You might have heard of the so-called “10,000 Hour Rule”, according to which an individual must undertake at least 10,000 hours of “deliberate practice” in an activity in order to become an expert – or to become “world class”, whatever that currently means – in that activity.
The writer Malcolm Gladwell first promulgated this rule back in 2008. He looked at elite performances in a range of fields and came to the conclusion that 10,000 hours of practice was a remarkably consistent benchmark for those who were among the elite at what they did.
This was sort of echoed by Andrew Denton, who spoke at the closing of the FPA Congress in Adelaide last year, when he said the thing that he believes separates the very best from the rest is, first, extraordinary innate talent, and second, a willingness to work much, much (much!) harder than the next person.
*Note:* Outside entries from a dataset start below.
/-- One word of a read: the reported state of the word (R309, R310). An unwritten word takes fresh free contents,
which the read returns; whether it raises FSRC 448 or 449 is free (R309). -/
def State.vaultReadWord (s : State) (who : Initiator) (o : Owner) (v : Nat) : NocStatus × List Byte × State :=
  match s.wordState v with
  | .unwritten =>
    let r := s.freshBytes 16
    let f := r.2.fresh 2
    (.ok, r.1, if f.1 = 1#2 then f.2.raise 448 [] else if f.1 = 2#2 then f.2.raiseBy 449 who o else f.2)
  | .clean => (.ok, rdBytes s.vlt.mem (16 * v) 16, s)
  | .correctable =>
    (.ok, rdBytes s.vlt.mem (16 * v) 16,
      ({ s with vlt.ce := satInc s.vlt.ce }.vaultLast v 1).raise 448 [])
  | .poisoned =>
    (.poisoned, rdBytes s.vlt.mem (16 * v) 16,
      ({ s with vlt.ue := satInc s.vlt.ue }.vaultLast v 2).raiseBy 449 who o)

/-- Does another's locked sequence hold a word of [off, off + n), so that a write of it waits (R221, R311)? -/
def State.vaultLocked (s : State) (who : Initiator) (off n : Nat) : Bool :=
  s.vlt.locks.any fun l => (spanOf 16 off n).contains l.1 && l.2.1 != who

/-- The words of a read in address order; the status is POISONED where any word is. -/
def State.vaultReadWords (s : State) (who : Initiator) (o : Owner) : List Nat → NocStatus × List Byte × State
  | [] => (.ok, [], s)
  | v :: vs =>
    let r := s.vaultReadWord who o v
    let t := r.2.2.vaultReadWords who o vs
    (if r.1 = .ok then t.1 else r.1, r.2.1 ++ t.2.1, t.2.2)

/-- The bytes [lo, hi) of word `v` written (R309, R310): a whole word is stored clean; a part is merged into the old
word, whose unwritten bytes are free values and whose poison stays. -/
def State.vaultWriteWord (s : State) (who : Initiator) (o : Owner) (v lo : Nat) (bs : List Byte) : NocStatus × State :=
  if lo = 0 ∧ bs.length = 16 then
    (.ok, { s.setWordState v .clean with vlt.mem := wrBytes s.vlt.mem (16 * v) bs })
  else match s.wordState v with
    | .clean => (.ok, { s with vlt.mem := wrBytes s.vlt.mem (16 * v + lo) bs })
    | .correctable =>
      (.ok, (({ (s.setWordState v .clean) with
          vlt.mem := wrBytes s.vlt.mem (16 * v + lo) bs, vlt.ce := satInc s.vlt.ce }).vaultLast v 1).raise 448 [])
    | .poisoned =>
      (.poisonedMerge, (({ s with
          vlt.mem := wrBytes s.vlt.mem (16 * v + lo) bs,
          vlt.pmerge := satInc s.vlt.pmerge }).vaultLast v 5).raiseBy 450 who o)
    | .unwritten =>
      let r := s.freshBytes 16
      (.ok, { r.2.setWordState v .clean with
          vlt.mem := wrBytes (wrBytes s.vlt.mem (16 * v) r.1) (16 * v + lo) bs })

/-- A write of bytes from offset `off` up, word by word in address order. -/
def State.vaultWriteWords (s : State) (who : Initiator) (o : Owner) (off : Nat) :
    List Nat → List Byte → NocStatus × State
  | [], _ => (.ok, s)
  | v :: vs, bs =>
    let lo := off - 16 * v
    let k := min bs.length (16 - lo)
    let r := s.vaultWriteWord who o v lo (bs.take k)
    let t := r.2.vaultWriteWords who o (16 * v + 16) vs (bs.drop k)
    (if r.1 = .ok then t.1 else r.1, t.2)

/-- The check that an access to the vault passes before it touches a word: ownership (R24, R304), and no access to the
secure part during a wipe (R312). -/
def State.vaultCheck (s : State) (who : Initiator) (o : Owner) (off n : Nat) : Option NocStatus :=
  if !s.vaultMine who o off n then some .notOwner
  else if s.vlt.wiping && (spanOf 0x10000 off n).any (fun p => decide (480 ≤ p)) then some .error
  else none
Unsurprisingly, the 10,000 Hour Rule has been gleefully misinterpreted by the mediocre among us. It’s now taken to mean that anyone who practises anything for long enough – in fact, for at least 10,000 hours – will become very, very good at it, and it explains why teenage boys are, on average, experts at masturbating.
Deliberate practice
But “deliberate practice” is a key term in this context. It means not just mindless repetition; it’s the kind of practice that deliberately and regularly pushes the practitioner to the limits of his or her abilities, thus inexorably expanding those abilities (that’s where the teenage boy example collapses).
But I recently, and perhaps belatedly, came across a 2014 Princeton University study that made me think again. Called Deliberate Practice and Performance in Music, Games, Sports, Education, and Professions – A Meta-Analysis, it analyses the impact of deliberate practice across a range of different domains.
And its authors conclude, roughly, that deliberate practice explains about 26 per cent of the variance in performance for games, 21 per cent for music, 18 per cent for sports, 4 per cent for education, and less than 1 per cent for professions.
The authors conclude that deliberate practice is “important, but not as important as has been argued”. Or at least, it’s not as important as might be thought in all areas. In a profession, for example, it apparently counts for very little and is “not statistically significant”, the authors say.
Slightly unobtainable?
It occurs to me that it’s also slightly unobtainable in a professional context – in financial planning, anyway. After you’ve done your university degree and your Certified Financial Planner studies, which will take between five and six years, very roughly, you reach a certain level of expertise. Development from that point comes not through the work you do every day but more so through continuing professional development (CPD).
And at the minimum rate of CPD prescribed by the FPA – that is, 120 hours over a three-year period – it would take about 250 years to rack up 10,000 hours.
And it would also mean sitting through 250 FPA congresses.